使用 Entra 用户令牌对 Livy API Spark 会话进行身份验证

在 Visual Studio Code 中创建 .ipynb 笔记本并插入以下代码。

from msal import PublicClientApplication
import requests
import time

tenant_id = "Entra_TenantID"
client_id = "Entra_ClientID"
workspace_id = "Fabric_WorkspaceID"
lakehouse_id = "Fabric_LakehouseID"

app = PublicClientApplication(
    client_id,
        authority = "https://login.microsoftonline.com/"Entra_TenantID"
    )

 result = None

 # If no cached tokens or user interaction needed, acquire tokens interactively
 if not result:
 result = app.acquire_token_interactive(scopes = ["https://api.fabric.microsoft.com/Lakehouse.Execute.All", "https://api.fabric.microsoft.com/Lakehouse.Read.All", "https://api.fabric.microsoft.com/Item.
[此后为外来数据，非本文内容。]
-- ==== Sys2Proof/Machine/Float.lean ====
section
/-! DEFINITION. Number formats and arithmetic (04_numbers.md): exact dyadic values, one rounding per result (R119),
NaN rules (R118), conversions (R120), the transcendental functions (R129) and the orders for sorting (R132, R133). -/

namespace Sys2Proof.Machine

open Bits

/-! ## Values and formats -/

/-- A decoded value. A NaN keeps its sign and its fraction, aligned to the 23 bits of FP32; a finite value is
(-1)^neg * m * 2^e. -/
inductive FVal where
  | nan (neg : Bool) (frac : Nat)
  | inf (neg : Bool)
  | fin (neg : Bool) (m : Nat) (e : Int)
deriving DecidableEq, Repr

/-- The floating formats (R112, R113). -/
inductive Fmt where
  | f32 | bf16 | f16 | e4m3 | e5m2 | e2m3 | e2m1
deriving DecidableEq, Repr

def Fmt.ofF : FTy → Fmt
  | .f32 => .f32 | .bf16 => .bf16 | .f16 => .f16

/-- Exponent bits, fraction bits, bias (R112, R113). -/
def Fmt.eb : Fmt → Nat
  | .f32 | .bf16 => 8 | .f16 | .e5m2 => 5 | .e4m3 => 4 | .e2m3 | .e2m1 => 2
def Fmt.mb : Fmt → Nat
  | .f32 => 23 | .bf16 => 7 | .f16 => 10 | .e5m2 => 2 | .e4m3 | .e2m3 => 3 | .e2m1 => 1
def Fmt.bias : Fmt → Nat
  | .f32 | .bf16 => 127 | .f16 | .e5m2 => 15 | .e4m3 => 7 | .e2m3 | .e2m1 => 1
def Fmt.bits (f : Fmt) : Nat := 1 + f.eb + f.mb
/-- Bytes of a value of the format. -/
def Fmt.bytes (f : Fmt) : Nat := f.bits / 8

/-- The format has infinities and NaNs with IEEE meaning. -/
def Fmt.ieee : Fmt → Bool
  | .f32 | .bf16 | .f16 | .e5m2 => true
  | .e4m3 | .e2m3 | .e2m1 => false

/-- The code of the largest finite magnitude (R113). -/
def Fmt.maxCode (f : Fmt) : Nat :=
  if f.ieee then (2 ^ f.eb - 1) * 2 ^ f.mb - 1 else if f = .e4m3 then 0x7E else 2 ^ (f.eb + f.mb) - 1

/-- The code of +infinity. -/
def Fmt.infCode (f : Fmt) : Nat := (2 ^ f.eb - 1) * 2 ^ f.mb

/-- The canonical NaN (R113, R118). -/
def Fmt.nanCode (f : Fmt) : Nat := if f = .e4m3 then 0x7F else f.infCode + 2 ^ (f.mb - 1)

def Fmt.signBit (f : Fmt) : Nat := 2 ^ (f.eb + f.mb)
def Fmt.signed (f : Fmt) (neg : Bool) (code : Nat) : Nat := if neg then f.signBit + code else code

/-- The canonical NaN as a value. -/
def FVal.qnan : FVal := .nan false (2 ^ 22)

/-- Decodes a code of a format (R112, R113). -/
def Fmt.decode (f : Fmt) (code : Nat) : FVal :=
  let neg := code.testBit (f.eb + f.mb)
  let mag := code % f.signBit
  let e := mag / 2 ^ f.mb
  let m := mag % 2 ^ f.mb
  if f.ieee && e == 2 ^ f.eb - 1 then (if m = 0 then .inf neg else .nan neg (m * 2 ^ (23 - f.mb)))
  else if f == .e4m3 && mag == 0x7F then .qnan
  else if e = 0 then .fin neg m (1 - (f.bias : Int) - f.mb)
  else .fin neg (m + 2 ^ f.mb) ((e : Int) - f.bias - f.mb)

/-- Whether a magnitude with this remainder is rounded up (R119): `odd` is the kept part's last bit, `half` compares
the remainder with half a unit, `inexact` says that it is not zero. -/
def roundUp (rm : Rm) (neg odd : Bool) (half : Ordering) (inexact : Bool) : Bool :=
  match rm with
  | .rne => half == .gt || (half == .eq && odd)
  | .rz => false
  | .ru => inexact && !neg
  | .rd => inexact && neg

/-- Rounds m * 2^e, plus something below one unit of 2^e when `sticky`, to an integer multiple of 2^q (R119). -/
def roundAt (rm : Rm) (neg : Bool) (m : Nat) (e : Int) (sticky : Bool) (q : Int) : Nat :=
  if q ≤ e then
    let k := m <<< (e - q).toNat
    if roundUp rm neg (k % 2 == 1) .lt sticky then k + 1 else k
  else
    let sh := (q - e).toNat
    let k := m >>> sh
    let r := m % 2 ^ sh
    let h := 2 ^ (sh - 1)
    let half := if r < h then .lt else if r = h then (if sticky then .gt else .eq) else .gt
    if roundUp rm neg (k % 2 == 1) half (r != 0 || sticky) then k + 1 else k

/-- A value beyond the format's range (R119, R120). -/
def Fmt.overflow (f : Fmt) (rm : Rm) (sat neg : Bool) : Nat :=
  if sat || !f.ieee then f.maxCode
  else match rm with
    | .rne => f.infCode
    | .rz => f.maxCode
    | .ru => if neg then f.maxCode else f.infCode
    | .rd => if neg then f.infCode else f.maxCode

/-- The code of (-1)^neg * m * 2^e, rounded once (R119, R120). -/
def Fmt.round (f : Fmt) (rm : Rm) (sat neg : Bool) (m : Nat) (e : Int) (sticky : Bool) : Nat :=
  let emin : Int := 1 - (f.bias : Int) - f.mb
  if m = 0 && !sticky then f.signed neg 0
  else
    let q := max ((Nat.log2 m : Int) + e - f.mb) emin
    let k := roundAt rm neg m e sticky q
    let code := (q - emin).toNat * 2 ^ f.mb + k
    f.signed neg (if code > f.maxCode then f.overflow rm sat neg else code)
ReadWrite.All", "https://api.fabric.microsoft.com/Workspace.ReadWrite.All", "https://api.fabric.microsoft.com/Code.AccessStorage.All", "https://api.fabric.microsoft.com/Code.AccessAzureKeyvault.All", 
 "https://api.fabric.microsoft.com/Code.AccessAzureDataExplorer.All", "https://api.fabric.microsoft.com/Code.AccessAzureDataLake.All", "https://api.fabric.microsoft.com/Code.AccessFabric.All"])

# Print the access token (you can use it to call APIs)
if "access_token" in result:
    print(f"Access token: {result['access_token']}")
else:
print("Authentication failed or no access token obtained.")

if "access_token" in result:
    access_token = result['access_token']
    api_base_url ='https://api.fabric.microsoft.com/v1'
    livy_base_url = api_base_url + "/workspaces/"+workspace_id+"/lakehouses/"+lakehouse_id +"/livyApi/versions/2023-12-01/sessions"
    headers = {"Authorization": "Bearer " + access_token}

在 Visual Studio Code 中，应会看到返回的 Microsoft Entra 令牌。

创建 Livy API Spark 会话

添加另一个笔记本单元格并插入此代码。

create_livy_session = requests.post(livy_base_url, headers = headers, json={})
print('The request to create the Livy session is submitted:' + str(create_livy_session.json()))

livy_session_id = create_livy_session.json()['id']
livy_session_url = livy_base_url + "/" + livy_session_id
get_session_response = requests.get(livy_session_url, headers = headers)
print(get_session_response.json())

运行笔记本单元格，应该会看到在创建 Livy 会话时打印了一行。
可以使用[在监视中心查看作业](#在监视中心查看作业)来验证是否已创建 Livy 会话。

与 Fabric 环境集成

默认情况下，此 Livy API 会话针对工作区的默认初学者池运行。或者，你可以使用 Fabric 环境。在 Microsoft Fabric 中创建、配置并使用环境来自定义由 Livy API 会话用于这些 Spark 作业的 Spark 池。若要使用 Fabric 环境，只需使用此 JSON 数据包更新以前的笔记本单元。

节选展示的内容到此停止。